Laura Carmichael as Lady Edith in a scene from season four of the Masterpiece TV series, "Downton Abbey." Credit: AP, 2013

THE SHOW "Downton Abbey"

WHEN | WHERE Season four premiere Sunday at 9 p.m. on WNET/13

WHAT IT'S ABOUT Six months after the death (in an auto accident) of Matthew Crawley (Dan Stevens), Downton Abbey is still in grief. Some have struggled to move on, but both his widow, Lady Mary Crawley (Michelle Dockery), and his mother, Isobel (Penelope Wilton), remain immobilized, while the rest of the family and staff wonder how to help them. The butler, Mr. Carson (Jim Carter), head housekeeper, Mrs. Hughes (Phyllis Logan), valet to Earl of Grantham Robert Crawley, John Bates (Brendan Coyle), and his wife, Anna (Joanne Froggatt), are thrust into this role.

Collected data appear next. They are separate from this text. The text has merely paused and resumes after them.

-- ==== Sys2Proof/Tests/Slice0.lean ====
section
/-! SUPPORT. Tests. The expected results are those of spec/95_test_vectors.md (section and row named in the comment) or are
written out from the encodings of 30_encoding.md; the register map is `SAMPLE_MAP`, as there. -/

namespace Sys2Proof.Tests

open Sys2Proof.Machine

/-- An instance under `SAMPLE_MAP` whose memory starts with `code`, with `pc` at `pc` and the listed slots set. -/
def small (code : List Byte) (pc : Addr) (slots : List (Nib × Nib)) : State :=
  (slots.foldl (fun s p => s.writeSlot p.1 p.2) (State.construct resetConfig (some code) none)).setPc pc

/-- A property of the next state, false where there is none. -/
def next (o : Host.Outcome State Fault Refusal) (f : State → Bool) : Bool :=
  match o with
  | .next t => f t
  | .fault _ => false
  | .refused _ => false

/-- The same instance with a byte stored. -/
def withByte (s : State) (a : Addr) (b : Byte) : State := s.storeByte a b

/-- The four address nibbles of a 16-bit value, under `SAMPLE_MAP`. -/
def arSlots (a3 a2 a1 a0 : Nib) : List (Nib × Nib) := [(8, a0), (9, a1), (10, a2), (11, a3)]

/-! ### WellFormed: one ill-formed term for each check -/

theorem test_wf_mov_into_imm_refused : (Instr.mov 5 0).wellFormed = false := by decide
theorem test_wf_mov_into_alur_refused : (Instr.mov 15 0).wellFormed = false := by decide
theorem test_wf_mov_from_alur_refused : (Instr.mov 0 15).wellFormed = false := by decide
theorem test_wf_movalu_into_imm_refused : (Instr.movalu 5).wellFormed = false := by decide
theorem test_wf_movalu_into_alur_refused : (Instr.movalu 15).wellFormed = false := by decide
theorem test_wf_mov_from_imm_accepted : (Instr.mov 0 5).wellFormed = true := by decide

/-! ### Decode: one word for every constructor, from the encodings of R64, R65 and opcode_table.json -/

theorem test_decode_ldi : decodeByte 0b10100101 = .ldi 10 := by decide
theorem test_decode_memrd : decodeByte 0b00001111 = .memrd := by decide
theorem test_decode_memwr : decodeByte 0b00011111 = .memwr := by decide
theorem test_decode_inca : decodeByte 0b00101111 = .inca := by decide
theorem test_decode_deca : decodeByte 0b00111111 = .deca := by decide
theorem test_decode_jmp : decodeByte 0b01001111 = .jmp := by decide
theorem test_decode_jz : decodeByte 0b01011111 = .jz := by decide
theorem test_decode_jal : decodeByte 0b01101111 = .jal := by decide
theorem test_decode_cmd7 : decodeByte 0b01111111 = .cmd7 := by decide
theorem test_decode_cmd8 : decodeByte 0b10001111 = .cmd8 := by decide
theorem test_decode_cmd9 : decodeByte 0b10011111 = .cmd9 := by decide
theorem test_decode_cmd10 : decodeByte 0b10101111 = .cmd10 := by decide
theorem test_decode_cmd11 : decodeByte 0b10111111 = .cmd11 := by decide
theorem test_decode_cmd12 : decodeByte 0b11001111 = .cmd12 := by decide
theorem test_decode_cmd13 : decodeByte 0b11011111 = .cmd13 := by decide
theorem test_decode_brk : decodeByte 0b11101111 = .brk := by decide
theorem test_decode_halt : decodeByte 0b11111111 = .halt := by decide
theorem test_decode_movalu : decodeByte 0b11110011 = .movalu 3 := by decide
theorem test_decode_mov : decodeByte 0b01011010 = .mov 10 5 := by decide
/-- 0x55 is LDI 5, 0xF5 is LDI 15 (95, 2.1). -/
theorem test_decode_dst_five_first : decodeByte 0x55 = .ldi 5 ∧ decodeByte 0xF5 = .ldi 15 := by decide
/-- An empty list of bytes is the only thing the decoder rejects. -/
theorem test_decode_no_bytes : decode [] = .error .noBytes := rfl
theorem test_decode_rest : decode [0x2F, 0x3F] = .ok (.inca, [0x3F]) := rfl
theorem test_decodeTableWord : decodeTableWord 8 0x5A = some (.mov 10 5) ∧ decodeTableWord 0 0 = none := by decide
theorem test_decodeTableWord_one_byte_only : decodeTableWord 16 0x5A = none := by decide

/-- The rows of the opcode table do not overlap and none is missing: each of the 256 bytes belongs to exactly one row, that of
the instruction it decodes to (R66, R69). -/
theorem test_every_byte_in_one_row :
    ∀ src dst : Nib, opcodeTable.filter (fun r => r.selects (fieldsByte src dst)) =
      [(decodeByte (fieldsByte src dst)).row] := by decide

/-! ### The ALU table (95, 2.4) -/

theorem test_binop_sums : binop 0 3 4 = 7 ∧ binop 0 15 1 = 0 ∧ binop 1 15 1 = 1 ∧ binop 1 7 8 = 0 := by decide
theorem test_binop_products : binop 2 15 15 = 1 ∧ binop 3 15 15 = 14 ∧ binop 2 3 5 = 15 ∧ binop 3 4 4 = 1 := by decide
theorem test_binop_logic : binop 4 12 10 = 8 ∧ binop 5 12 10 = 14 ∧ binop 6 12 10 = 6 := by decide
theorem test_binop_reserved : binop 7 5 5 = 0 ∧ binop 14 15 15 = 0 ∧ binop 15 6 2 = 0 ∧ binop 15 0 15 = 0 := by decide
theorem test_unop : binop 15 0 0 = 1 ∧ binop 15 7 0 = 0 ∧ binop 15 0 1 = 15 ∧ binop 15 10 1 = 5 := by decide
/-- `STD_ALU_ROM[0x043] = 7` (R102, example). -/
theorem test_std_rom_key_043 : stdAluRom.read 0x043 = 7 := by
  rw [stdAluRom_read 0x043 (by decide)]; decide

/-! ### Moves (95, 2.2 to 2.4) -/

theorem test_ldi_not_an_alu_read : next (step (small [0xF5] 0 [(5, 3)])) (fun t => t.readSlot 5 == 15 && t.pc == 1) = true := by
  decide
theorem test_mov_from_imm : next (step (small [0x53] 0 [(5, 9)])) (fun t => t.readRole .gp0 == 9 && t.readSlot 5 == 9) = true := by
  decide
theorem test_mov_changes_address : next (step (small [0x5B] 0 [(5, 12), (8, 15), (9, 15), (10, 15)]))
    (fun t => t.ar == 0xCFFF) = true := by decide
/-- A ROM byte 0x9A at key 0x043 gives 0xA (95, 2.4, custom image). -/
theorem test_movalu_masks : next (exec (.movalu 3) { small [] 0 [(12, 3), (13, 4)] with aluRom := [(0x043, 0x9A)] })
    (fun t => t.readSlot 3 == 0xA) = true := by decide
/-- `MOV ALUA, ALU` uses the old operand (95, 2.4). -/
theorem test_movalu_old_operand : next (exec (.movalu 12) { small [] 0 [(12, 5), (13, 1)] with aluRom := [(0x015, 6)] })
    (fun t => t.readSlot 12 == 6) = true := by decide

MY SAY In the dead of the night, snappish lady's maid Sarah O'Brien (Siobhan Finneran) steals away to a new employ, leaving the Crawley family in the lurch. Coming as this does at the outset of Sunday's fourth-season opener, you're almost forced to wonder whether this is creator Julian Fellowes' own sly plot reference to Dan Stevens' departure at the end of last season.

No one left anyone "in the lurch" on "Downton." This is show business, with an emphasis on "business," and Stevens, a hot actor, had other opportunities -- or, as he told the Telegraph a year ago, "From a personal point of view, I wanted a chance to do other things."

Nevertheless, by leaving, he put the show in a tough position that it spends much of Sunday navigating. Even in the best and happiest of times, the moral superstructure of "Downton Abbey" works in a deliberate, unhurried way: Its stiff-upper-lip, All's Right with England code demands that "good" must come out of "bad," but that "bad" does need to be taken care of first. The absence of Crawley is bad and huge -- a black hole that sucks individual story lines and energy deep into its maw. Every core character is wracked -- Lady Mary above all.

But the good news is that most of all the other characters you love are back, behaving in ways you'd expect them to, with intriguing differences. Robert Crawley (Hugh Bonneville) seems smaller in stature, but his vibrant and more-alive-than-ever mother, Violet (Maggie Smith), has grown. The cloak of grief, braided with her famed willpower, fits her quite well.

And the show remains, as ever, a thing of immaculate beauty. Controversy arrives later this season. There's a big shock by the third episode later this month. In the meantime, enjoy the languid charm.

BOTTOM LINE Slow start Sunday, but the drama's beauty and quality are intact.